Dear Ed Miliband,
I have found myself questioning what principles I would like Labour to encapsulate of late.
For some time it has been clear to me what the key issues are that requires fixing in the United Kingdom:
- An inequality based on thirty years of Neo-Liberal policies
- A growing democratic deficit both in the UK and EU
- The creeping privatisation of public services started by New Labour becoming a stampede under the coalition
- A refusal to accept and respond to the growing man-made environmental catastrophe that is unfolding
- A failure to acknowledge peak oil, and the scarcity of the resources that mean that growth based on consumerism is fatally flawed going forward
- A national housing crisis that remains unsolved
This is by no means a comprehensive list. However, it is my view that the Labour Party has failed grasp these issues. The Tories certainly won’t, but if I want to campaign for a decent future for my children another party must.

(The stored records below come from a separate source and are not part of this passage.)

/-- ADPR, ADP, SDPR and SDP add to and subtract from the register pair R1, R1+1, with the flags of the 32-bit result.
The reading of C and of the flags no row sets is an inference of the spec (41_arithmetic.md rules R150, R151). For a
memory operand: all memory fitted, no other agent writing (20_memory.md rules R62, R76). -/
def Obligations.FullwordSums : Prop :=
  ∀ (s : State) (r1 r2 x2 : RegNo) (a2 : Half), EvenReg r1 →
    (EvenReg r2 → AddsFull (.adpr r1 r2) s r1 (s.pair r2) 2 ∧ SubtractsFull (.sdpr r1 r2) s r1 (s.pair r2) 2) ∧
    (Undisturbed s → EvenAddress (s.ea x2 a2) →
      AddsFull (.adp r1 x2 a2) s r1 (s.fullAt s.psw.OB (s.ea x2 a2)) 4 ∧
      SubtractsFull (.sdp r1 x2 a2) s r1 (s.fullAt s.psw.OB (s.ea x2 a2)) 4)

/-- MHUR and MHU leave the exact unsigned product of R1+1 and the second operand in R1, R1+1; MDPR and MDP the exact
signed product of R1+2, R1+3 and the second operand in R1 to R1+3; MHR and MH the exact signed product of the
multiplicand and the second operand in R1, R1+1. The multiplicand of MHR and MH is R1 or R1+1 as the parameter
MH_MULTIPLICAND says; that, and that the R2 of MHR may be odd, are the model's choices (41_arithmetic.md rules R170 to
R175, logs 14 and 10). For a memory operand: all memory fitted, no other agent writing (20_memory.md rules R62, R76).
-/
def Obligations.Products : Prop :=
  ∀ (s : State) (r1 r2 x2 : RegNo) (a2 : Half),
    let m := match s.install.multiplicand with
      | .first => s.reg r1
      | .second => s.reg (r1 + 1)
    (EvenReg r1 →
      WritesPair (.mhr r1 r2) s r1 2 (fun p => p.toInt = m.toInt * (s.reg r2).toInt) ∧
      WritesPair (.mhur r1 r2) s r1 2 (fun p => p.toNat = (s.reg (r1 + 1)).toNat * (s.reg r2).toNat) ∧
      (Undisturbed s → EvenAddress (s.ea x2 a2) →
        WritesPair (.mh r1 x2 a2) s r1 4
          (fun p => p.toInt = m.toInt * (s.halfAt s.psw.OB (s.ea x2 a2)).toInt) ∧
        WritesPair (.mhu r1 x2 a2) s r1 4
          (fun p => p.toNat = (s.reg (r1 + 1)).toNat * (s.halfAt s.psw.OB (s.ea x2 a2)).toNat))) ∧
    (QuadReg r1 →
      (EvenReg r2 → WritesQuad (.mdpr r1 r2) s r1 2
        (fun q => q.toInt = (s.pair (r1 + 2)).toInt * (s.pair r2).toInt)) ∧
      (Undisturbed s → EvenAddress (s.ea x2 a2) → WritesQuad (.mdp r1 x2 a2) s r1 4
        (fun q => q.toInt = (s.pair (r1 + 2)).toInt * (s.fullAt s.psw.OB (s.ea x2 a2)).toInt)))

/-- DHR and DH divide the pair R1, R1+1: the quotient truncated toward zero goes to R1+1, the remainder to R1; DDPR
and DDP divide the doubleword in R1 to R1+3: the quotient to R1+2, R1+3, the remainder to R1, R1+1. A zero divisor or
a quotient magnitude above 2^15 - 1 (2^31 - 1) takes, where DF is set, the Fixed Point Divide Fault with no register
modified: the Old PSW, with the address of the next instruction, to X'0048', the PSW from X'004C'. That the result
registers are left open with DF reset and that the R2 of DHR may be odd are the model's choices (41_arithmetic.md
rules R176 to R180, logs 28 and 10). All memory fitted, no other agent writing (20_memory.md rules R62, R76). -/
def Obligations.Quotients : Prop :=
  ∀ (s : State) (r1 r2 x2 : RegNo) (a2 : Half), Undisturbed s →
    let half := fun (i : Instr) (d len : Half) =>
      Divides i s [r1, r1 + 1] len
        (d ≠ 0 ∧ ((s.pair r1).toInt.tdiv d.toInt).natAbs ≤ 32767)
        (fun t => (t.reg (r1 + 1)).toInt = (s.pair r1).toInt.tdiv d.toInt ∧
          (t.reg r1).toInt = (s.pair r1).toInt.tmod d.toInt)
    let full := fun (i : Instr) (d : Full) (len : Half) =>
      Divides i s [r1, r1 + 1, r1 + 2, r1 + 3] len
        (d ≠ 0 ∧ ((s.quad r1).toInt.tdiv d.toInt).natAbs ≤ 2147483647)
        (fun t => (t.pair (r1 + 2)).toInt = (s.quad r1).toInt.tdiv d.toInt ∧
          (t.pair r1).toInt = (s.quad r1).toInt.tmod d.toInt)
    (EvenReg r1 → half (.dhr r1 r2) (s.reg r2) 2 ∧
      (EvenAddress (s.ea x2 a2) → half (.dh r1 x2 a2) (s.halfAt s.psw.OB (s.ea x2 a2)) 4)) ∧
    (QuadReg r1 → (EvenReg r2 → full (.ddpr r1 r2) (s.pair r2) 2) ∧
      (EvenAddress (s.ea x2 a2) → full (.ddp r1 x2 a2) (s.fullAt s.psw.OB (s.ea x2 a2)) 4))

/-- NHR, NH, NHI, OHR, OH, OHI, XHR, XH and XHI put the bit-by-bit AND, OR and exclusive OR into R1; THI sets the
flags of the AND alone. That G and L are the sign of a nonzero result is a decision of the spec (42_logical_compare.md
rule R190, log 25). For a memory operand: all memory fitted, no other agent writing (20_memory.md rules R62, R76). -/
def Obligations.LogicalResults : Prop :=
  ∀ (s : State) (r1 r2 x2 : RegNo) (w : Half),
    LoadsHalf (.nhr r1 r2) s r1 (s.reg r1 &&& s.reg r2) 2 ∧
    LoadsHalf (.ohr r1 r2) s r1 (s.reg r1 ||| s.reg r2) 2 ∧
    LoadsHalf (.xhr r1 r2) s r1 (s.reg r1 ^^^ s.reg r2) 2 ∧
    LoadsHalf (.nhi r1 x2 w) s r1 (s.reg r1 &&& (w + s.index x2)) 4 ∧
    LoadsHalf (.ohi r1 x2 w) s r1 (s.reg r1 ||| (w + s.index x2)) 4 ∧
    LoadsHalf (.xhi r1 x2 w) s r1 (s.reg r1 ^^^ (w + s.index x2)) 4 ∧
    SetsFlags (.thi r1 x2 w) s 4 (fun c => ShowsSign c (s.reg r1 &&& (w + s.index x2))) ∧
    (Undisturbed s → EvenAddress (s.ea x2 w) →
      LoadsHalf (.nh r1 x2 w) s r1 (s.reg r1 &&& s.halfAt s.psw.OB (s.ea x2 w)) 4 ∧
      LoadsHalf (.oh r1 x2 w) s r1 (s.reg r1 ||| s.halfAt s.psw.OB (s.ea x2 w)) 4 ∧
      LoadsHalf (.xh r1 x2 w) s r1 (s.reg r1 ^^^ s.halfAt s.psw.OB (s.ea x2 w)) 4)

/-- CLHR, CLH, CLHI, CLDPR and CLDP set C where the first operand is the smaller as an unsigned number, and G, L by
the sign of the difference; CHR, CH, CHI, CDPR and CDP set G and L by the signed order of the operands and C where the
first is the smaller. Nothing else changes. That G and L of a logical compare are that sign is a decision of the spec,
and that C of an algebraic one is the signed "less" its reading of the chart (42_logical_compare.md rules R201, R202,
log 25). For a memory operand: all memory fitted, no other agent writing (20_memory.md rules R62, R76). -/
def Obligations.Compares : Prop :=
  ∀ (s : State) (r1 r2 x2 : RegNo) (w : Half),
    SetsFlags (.clhr r1 r2) s 2 (fun c => ShowsLogical c (s.reg r1) (s.reg r2)) ∧
    SetsFlags (.clhi r1 x2 w) s 4 (fun c => ShowsLogical c (s.reg r1) (w + s.index x2)) ∧
    SetsFlags (.chr r1 r2) s 2 (fun c => ShowsOrder c (s.reg r1) (s.reg r2)) ∧
    SetsFlags (.chi r1 x2 w) s 4 (fun c => ShowsOrder c (s.reg r1) (w + s.index x2)) ∧
    (EvenReg r1 → EvenReg r2 →
      SetsFlags (.cldpr r1 r2) s 2 (fun c => ShowsLogical c (s.pair r1) (s.pair r2)) ∧
      SetsFlags (.cdpr r1 r2) s 2 (fun c => ShowsOrder c (s.pair r1) (s.pair r2))) ∧
    (Undisturbed s → EvenAddress (s.ea x2 w) →
      SetsFlags (.clh r1 x2 w) s 4 (fun c => ShowsLogical c (s.reg r1) (s.halfAt s.psw.OB (s.ea x2 w))) ∧
      SetsFlags (.ch r1 x2 w) s 4 (fun c => ShowsOrder c (s.reg r1) (s.halfAt s.psw.OB (s.ea x2 w))) ∧
      (EvenReg r1 →
        SetsFlags (.cldp r1 x2 w) s 4 (fun c => ShowsLogical c (s.pair r1) (s.fullAt s.psw.OB (s.ea x2 w))) ∧
        SetsFlags (.cdp r1 x2 w) s 4 (fun c => ShowsOrder c (s.pair r1) (s.fullAt s.psw.OB (s.ea x2 w)))))

/-- Memory that is not there: an operand, a list header, a floating-point register, an Old or New PSW or a pointer of
which a byte stands outside MEM_PRESENT stops the instructions named here, the model's form of an unspecified access.
Memory that can not be written: where every byte that STB, STH, STH0 to STH3, STDP, STM or STE stores to is in
MEM_READONLY it changes nothing but the location counter, and AHM then nothing but that and the condition code, which
shows the sum all the same. No other agent writes during those stores. That what is present and what is read-only are
parameters is log 1, and the form of the stop log 50 (20_memory.md rule R62). -/
def Obligations.UnfittedMemory : Prop :=
  ∀ (s : State) (r1 r2 x2 : RegNo) (w : Half) (d : Byte),
    let a := s.ea x2 w
    let ob := s.psw.OB
    let stop := fun (is : List Instr) => ∀ i ∈ is, exec i s = .refused .absentMemory
    let passes := fun (i : Instr) => GoesTo i s (s.psw.LOC + 4)
    (Absent s ob a 1 → stop [.lb r1 x2 w, .stb r1 x2 w, .clb r1 x2 w]) ∧
    (EvenAddress a →
      (Absent s ob a 2 →
        stop [.lh r1 x2 w, .sth r1 x2 w, .ah r1 x2 w, .ahm r1 x2 w, .ach r1 x2 w, .sh r1 x2 w, .sch r1 x2 w,
          .nh r1 x2 w, .oh r1 x2 w, .xh r1 x2 w, .clh r1 x2 w, .ch r1 x2 w, .lch r1 x2 w, .lcnh r1 x2 w, .lav r1 x2 w] ∧
        (EvenReg r1 → stop [.mh r1 x2 w, .mhu r1 x2 w, .dh r1 x2 w])) ∧
      (Absent s 0 a 2 → stop [.lh0 r1 x2 w, .sth0 r1 x2 w]) ∧ (Absent s 1 a 2 → stop [.lh1 r1 x2 w, .sth1 r1 x2 w]) ∧
      (Absent s 2 a 2 → stop [.lh2 r1 x2 w, .sth2 r1 x2 w]) ∧ (Absent s 3 a 2 → stop [.lh3 r1 x2 w, .sth3 r1 x2 w]) ∧
      (Absent s ob a (2 * (16 - r1.toNat)) → stop [.lm r1 x2 w, .stm r1 x2 w]) ∧
      (Absent s ob a 4 →
        (EvenReg r1 → stop [.ldp r1 x2 w, .stdp r1 x2 w, .adp r1 x2 w, .sdp r1 x2 w, .cldp r1 x2 w, .cdp r1 x2 w,
          .le r1 x2 w, .ste r1 x2 w, .ae r1 x2 w, .se r1 x2 w, .ce r1 x2 w, .me r1 x2 w, .de r1 x2 w]) ∧
        (QuadReg r1 → stop [.mdp r1 x2 w, .ddp r1 x2 w, .cos r1 x2 w])) ∧
      (Absent s ob a 8 → (EvenReg r1 → stop [.asn r1 x2 w, .sqd r1 x2 w]) ∧ (QuadReg r1 → stop [.atn r1 x2 w])) ∧
      (Absent s ob a 3 → stop [.atl r1 x2 w, .rtl r1 x2 w]) ∧
      (Absent s ob a 2 ∨ Absent s ob (a + 3) 1 → stop [.abl r1 x2 w, .rbl r1 x2 w])) ∧
    (EvenReg r1 → Absent s 0 (floatAddress r1) 4 →
      (EvenReg r2 → stop [.ler r1 r2, .aer r1 r2, .ser r1 r2, .cer r1 r2, .mer r1 r2, .der r1 r2]) ∧
      (EvenAddress a →
        stop [.le r1 x2 w, .ste r1 x2 w, .ae r1 x2 w, .se r1 x2 w, .ce r1 x2 w, .me r1 x2 w, .de r1 x2 w])) ∧
    (s.psw.control.PM = false →
      (EvenAddress a → Absent s ob a 4 → stop [.lpsw 0 x2 w]) ∧ (Absent s ob a 1 → stop [.ai r1 x2 w]) ∧
      (s.reg r1 = d.setWidth 16 →
        (Absent s ob a 1 → stop [.ss r1 x2 w, .oc r1 x2 w, .rd r1 x2 w, .wd r1 x2 w]) ∧
        (EvenAddress a → Absent s ob a 2 → stop [.rh r1 x2 w, .wh r1 x2 w]) ∧
        (EvenAddress a → Absent s ob a 4 → stop [.rb r1 x2 w, .wb r1 x2 w])) ∧
      (ob = 0 → 0x80 ≤ a.toNat → Absent s 0 0x0078 2 → stop [.al 0 x2 w]) ∧
      (Absent s 0 (0x00d0 + 2 * (a &&& 0x00ff)) 2 → stop [.sint 0 x2 w])) ∧
    (s.psw.control.PM = true → Absent s 0 0x0030 8 → stop (privilegedSet r1 r2 w)) ∧
    (Absent s 0 0x0094 8 ∨ Absent s 0 (0x009c + BitVec.ofNat 16 (2 * r1.toNat)) 2 → stop [.svc r1 x2 w]) ∧
    (s.env.transfers = [] →
      (ReadOnly s ob a 1 → passes (.stb r1 x2 w)) ∧
      (EvenAddress a →
        (ReadOnly s 0 a 2 → passes (.sth0 r1 x2 w)) ∧ (ReadOnly s 1 a 2 → passes (.sth1 r1 x2 w)) ∧
        (ReadOnly s 2 a 2 → passes (.sth2 r1 x2 w)) ∧ (ReadOnly s 3 a 2 → passes (.sth3 r1 x2 w)) ∧
        (ReadOnly s ob a 2 → passes (.sth r1 x2 w) ∧
          SetsFlags (.ahm r1 x2 w) s 4 fun c => ShowsSum c (s.reg r1) (s.halfAt ob a) false) ∧
        (ReadOnly s ob a (2 * (16 - r1.toNat)) → passes (.stm r1 x2 w)) ∧
        (EvenReg r1 → ReadOnly s ob a 4 →
          passes (.stdp r1 x2 w) ∧ (¬Absent s 0 (floatAddress r1) 4 → passes (.ste r1 x2 w)))))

You have stated many times that New Labour is dead. However, the ghost of Blair still possesses much of the PLP, against a majority of the grass-roots membership. Let us not forget that Tony Blair essentially embraced the Neo-Liberal consensus, as did Gordon Brown. Yes, it was dressed up to look like it wasn’t, but an animal with two humps and four legs is always a camel.
In many speeches you have hinted that you understand my concerns, yet no actions or commitments have been made that give me any confidence you will commit Labour to seriously following through your good intentions. I understand the establishment will be hostile, but to make a change you must face this. Universal suffrage, the abolition of slavery and the creation of the Unions did not occur without serious fights. The fight to rid us Neo-Liberalism will be no easier.

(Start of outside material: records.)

/-! `State.loadedPsw` -/

@[simp] theorem State.loadedPsw_x (s : State) (b : BankNo) (a : Half) : (s.loadedPsw b a).x = s.x := rfl
@[simp] theorem State.loadedPsw_reg (s : State) (b : BankNo) (a : Half) (q : RegNo) :
    (s.loadedPsw b a).reg q = s.reg q := rfl
@[simp] theorem State.loadedPsw_pair (s : State) (b : BankNo) (a : Half) (q : RegNo) :
    (s.loadedPsw b a).pair q = s.pair q := rfl
@[simp] theorem State.loadedPsw_quad (s : State) (b : BankNo) (a : Half) (q : RegNo) :
    (s.loadedPsw b a).quad q = s.quad q := rfl
@[simp] theorem State.loadedPsw_mem (s : State) (b : BankNo) (a : Half) : (s.loadedPsw b a).mem = s.mem := rfl
@[simp] theorem State.loadedPsw_byteAt (s : State) (b : BankNo) (a : Half) (bk : BankNo) (ad : Half) :
    (s.loadedPsw b a).byteAt bk ad = s.byteAt bk ad := rfl
@[simp] theorem State.loadedPsw_halfAt (s : State) (b : BankNo) (a : Half) (bk : BankNo) (ad : Half) :
    (s.loadedPsw b a).halfAt bk ad = s.halfAt bk ad := rfl
@[simp] theorem State.loadedPsw_fullAt (s : State) (b : BankNo) (a : Half) (bk : BankNo) (ad : Half) :
    (s.loadedPsw b a).fullAt bk ad = s.fullAt bk ad := rfl
@[simp] theorem State.loadedPsw_cpr (s : State) (b : BankNo) (a : Half) : (s.loadedPsw b a).cpr = s.cpr := rfl
@[simp] theorem State.loadedPsw_env (s : State) (b : BankNo) (a : Half) : (s.loadedPsw b a).env = s.env := rfl
@[simp] theorem State.loadedPsw_install (s : State) (b : BankNo) (a : Half) :
    (s.loadedPsw b a).install = s.install := rfl
@[simp] theorem State.loadedPsw_power (s : State) (b : BankNo) (a : Half) : (s.loadedPsw b a).power = s.power := rfl
@[simp] theorem State.loadedPsw_runMode (s : State) (b : BankNo) (a : Half) :
    (s.loadedPsw b a).runMode = s.runMode := rfl
@[simp] theorem State.loadedPsw_draws (s : State) (b : BankNo) (a : Half) : (s.loadedPsw b a).draws = s.draws := rfl
@[simp] theorem State.loadedPsw_undisturbed (s : State) (b : BankNo) (a : Half) :
    Undisturbed (s.loadedPsw b a) ↔ Undisturbed s := ⟨fun h => ⟨h.1, h.2⟩, fun h => ⟨h.1, h.2⟩⟩
@[simp] theorem State.loadedPsw_psw (s : State) (b : BankNo) (a : Half) :
    (s.loadedPsw b a).psw = Psw.ofFull (s.fullAt b a) := rfl

/-! `State.exchanged` -/

@[simp] theorem State.exchanged_x (s : State) (i : Interrupt) (a : Half) : (s.exchanged i a).x = s.x := rfl
@[simp] theorem State.exchanged_reg (s : State) (i : Interrupt) (a : Half) (q : RegNo) :
    (s.exchanged i a).reg q = s.reg q := rfl
@[simp] theorem State.exchanged_pair (s : State) (i : Interrupt) (a : Half) (q : RegNo) :
    (s.exchanged i a).pair q = s.pair q := rfl
@[simp] theorem State.exchanged_quad (s : State) (i : Interrupt) (a : Half) (q : RegNo) :
    (s.exchanged i a).quad q = s.quad q := rfl
@[simp] theorem State.exchanged_cpr (s : State) (i : Interrupt) (a : Half) : (s.exchanged i a).cpr = s.cpr := rfl
@[simp] theorem State.exchanged_env (s : State) (i : Interrupt) (a : Half) : (s.exchanged i a).env = s.env := rfl
@[simp] theorem State.exchanged_install (s : State) (i : Interrupt) (a : Half) :
    (s.exchanged i a).install = s.install := rfl
@[simp] theorem State.exchanged_power (s : State) (i : Interrupt) (a : Half) :
    (s.exchanged i a).power = s.power := rfl
@[simp] theorem State.exchanged_runMode (s : State) (i : Interrupt) (a : Half) :
    (s.exchanged i a).runMode = s.runMode := rfl
@[simp] theorem State.exchanged_draws (s : State) (i : Interrupt) (a : Half) :
    (s.exchanged i a).draws = s.draws := rfl
@[simp] theorem State.exchanged_undisturbed (s : State) (i : Interrupt) (a : Half) :
    Undisturbed (s.exchanged i a) ↔ Undisturbed s := ⟨fun h => ⟨h.1, h.2⟩, fun h => ⟨h.1, h.2⟩⟩

/-! `State.setSignCC` -/

@[simp] theorem State.setSignCC_x (s : State) {n : Nat} (v : BitVec n) : (s.setSignCC v).x = s.x := rfl
@[simp] theorem State.setSignCC_reg (s : State) {n : Nat} (v : BitVec n) (q : RegNo) :
    (s.setSignCC v).reg q = s.reg q := rfl
@[simp] theorem State.setSignCC_pair (s : State) {n : Nat} (v : BitVec n) (q : RegNo) :
    (s.setSignCC v).pair q = s.pair q := rfl
@[simp] theorem State.setSignCC_quad (s : State) {n : Nat} (v : BitVec n) (q : RegNo) :
    (s.setSignCC v).quad q = s.quad q := rfl
@[simp] theorem State.setSignCC_control (s : State) {n : Nat} (v : BitVec n) :
    (s.setSignCC v).psw.control = s.psw.control := rfl
@[simp] theorem State.setSignCC_IB (s : State) {n : Nat} (v : BitVec n) : (s.setSignCC v).psw.IB = s.psw.IB := rfl
@[simp] theorem State.setSignCC_OB (s : State) {n : Nat} (v : BitVec n) : (s.setSignCC v).psw.OB = s.psw.OB := rfl
@[simp] theorem State.setSignCC_LOC (s : State) {n : Nat} (v : BitVec n) : (s.setSignCC v).psw.LOC = s.psw.LOC := rfl
@[simp] theorem State.setSignCC_mem (s : State) {n : Nat} (v : BitVec n) : (s.setSignCC v).mem = s.mem := rfl
@[simp] theorem State.setSignCC_byteAt (s : State) {n : Nat} (v : BitVec n) (bk : BankNo) (ad : Half) :
    (s.setSignCC v).byteAt bk ad = s.byteAt bk ad := rfl
@[simp] theorem State.setSignCC_halfAt (s : State) {n : Nat} (v : BitVec n) (bk : BankNo) (ad : Half) :
    (s.setSignCC v).halfAt bk ad = s.halfAt bk ad := rfl
@[simp] theorem State.setSignCC_fullAt (s : State) {n : Nat} (v : BitVec n) (bk : BankNo) (ad : Half) :
    (s.setSignCC v).fullAt bk ad = s.fullAt bk ad := rfl
@[simp] theorem State.setSignCC_cpr (s : State) {n : Nat} (v : BitVec n) : (s.setSignCC v).cpr = s.cpr := rfl
@[simp] theorem State.setSignCC_env (s : State) {n : Nat} (v : BitVec n) : (s.setSignCC v).env = s.env := rfl
@[simp] theorem State.setSignCC_install (s : State) {n : Nat} (v : BitVec n) :
    (s.setSignCC v).install = s.install := rfl
@[simp] theorem State.setSignCC_power (s : State) {n : Nat} (v : BitVec n) : (s.setSignCC v).power = s.power := rfl
@[simp] theorem State.setSignCC_runMode (s : State) {n : Nat} (v : BitVec n) :
    (s.setSignCC v).runMode = s.runMode := rfl
@[simp] theorem State.setSignCC_undisturbed (s : State) {n : Nat} (v : BitVec n) :
    Undisturbed (s.setSignCC v) ↔ Undisturbed s := ⟨fun h => ⟨h.1, h.2⟩, fun h => ⟨h.1, h.2⟩⟩
@[simp] theorem State.setSignCC_G (s : State) {n : Nat} (v : BitVec n) :
    (s.setSignCC v).psw.cc.G = isPositive v := rfl
@[simp] theorem State.setSignCC_L (s : State) {n : Nat} (v : BitVec n) :
    (s.setSignCC v).psw.cc.L = isNegative v := rfl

Where is Labour’s clear backing of the protesters outside St, Pauls? These are the first cohort fighting this battle. Consider it a new start up company, like an embryonic Microsoft. A small investment now is easy, but if the movement grows into something bigger (which I am sure it will) that investment will result in huge rewards.
I have considered deeply, and only The Green Party offer the vision I want for the world I want for my children.
Others in Think Left will fight the good fight from within the Labour Party. However, I choose an alternative path. Therefore, I will be resigning my Labour Membership, to join the Greens.
I wish you well, as change in our country will rely on Labour taking an alternative path with many obstacles.
For the sake of our future generations be bold.
Think Left is Red and Green. We are all as one in wanting the same outcomes regardless of membership of political organisation.
There’s no contradiction, IMO between joining the Greens and writing for Think Left. Red and Green are on the same side of the political struggle in just about everything.
I’m pretty much tribally Labour, but if I was going to join another party it would be the Greens.
Thank you for your comments.
I also see the future as some form of coalition with Labour and Greens working together.
garyk99, sensible move. Michael Meacher was sacked for being too Green on climate change and GM fodder etc.
Thank you for that support.
It’s funny you mention Michael Meacher. His blog is a favourite of mine, and many of the contributors to Think Left hold him in the very highest esteem.
That is very true.. and the gossip was that Ed Miliband was marginalised by the Cabinet during his time at DECC for the same reason. In fact, he was also removed from writing the 2010 manifesto.
I see Garry’s move as extremely positive in creating another space in which the left of the LP and the Greens can work together. As Julian has said already, for Think Left, there is no contradiction in our beliefs and values… Red/Green or Green/Red … we all want the same outcomes, a rejection of neoliberal capitalism and creating a positive out of the financial crisis by taking the action necessary to avoid the disasters of Peak oil and further man-made climate change. The cutting of the feed-in tariffs today is further evidence that neoliberalism, or neofeudalism, has no interest in addressing either.
I understand the frustrations Garry expresses. Labour needs to be far more vocal in addressing Green issues. I have also been disappointed with Labour’s apparent move to the right recently with appointment of the new shadow cabinet.
I will continue to work within the Labour Party, as a member, but would welcome closer association between Labour and The Greens. The policies which Think Left stands for will remain the same as our contributors share the priorities expressed in our statement. I hope that Garry finds in the future that a greener Labour Party is the party which represents his views and priorities. Personally I believe Labour is the only party capable of ousting the Conservatives from power. However that should not be power at any cost, as it was with Blair in power.
We would all welcome more contributors with the same aims which we share.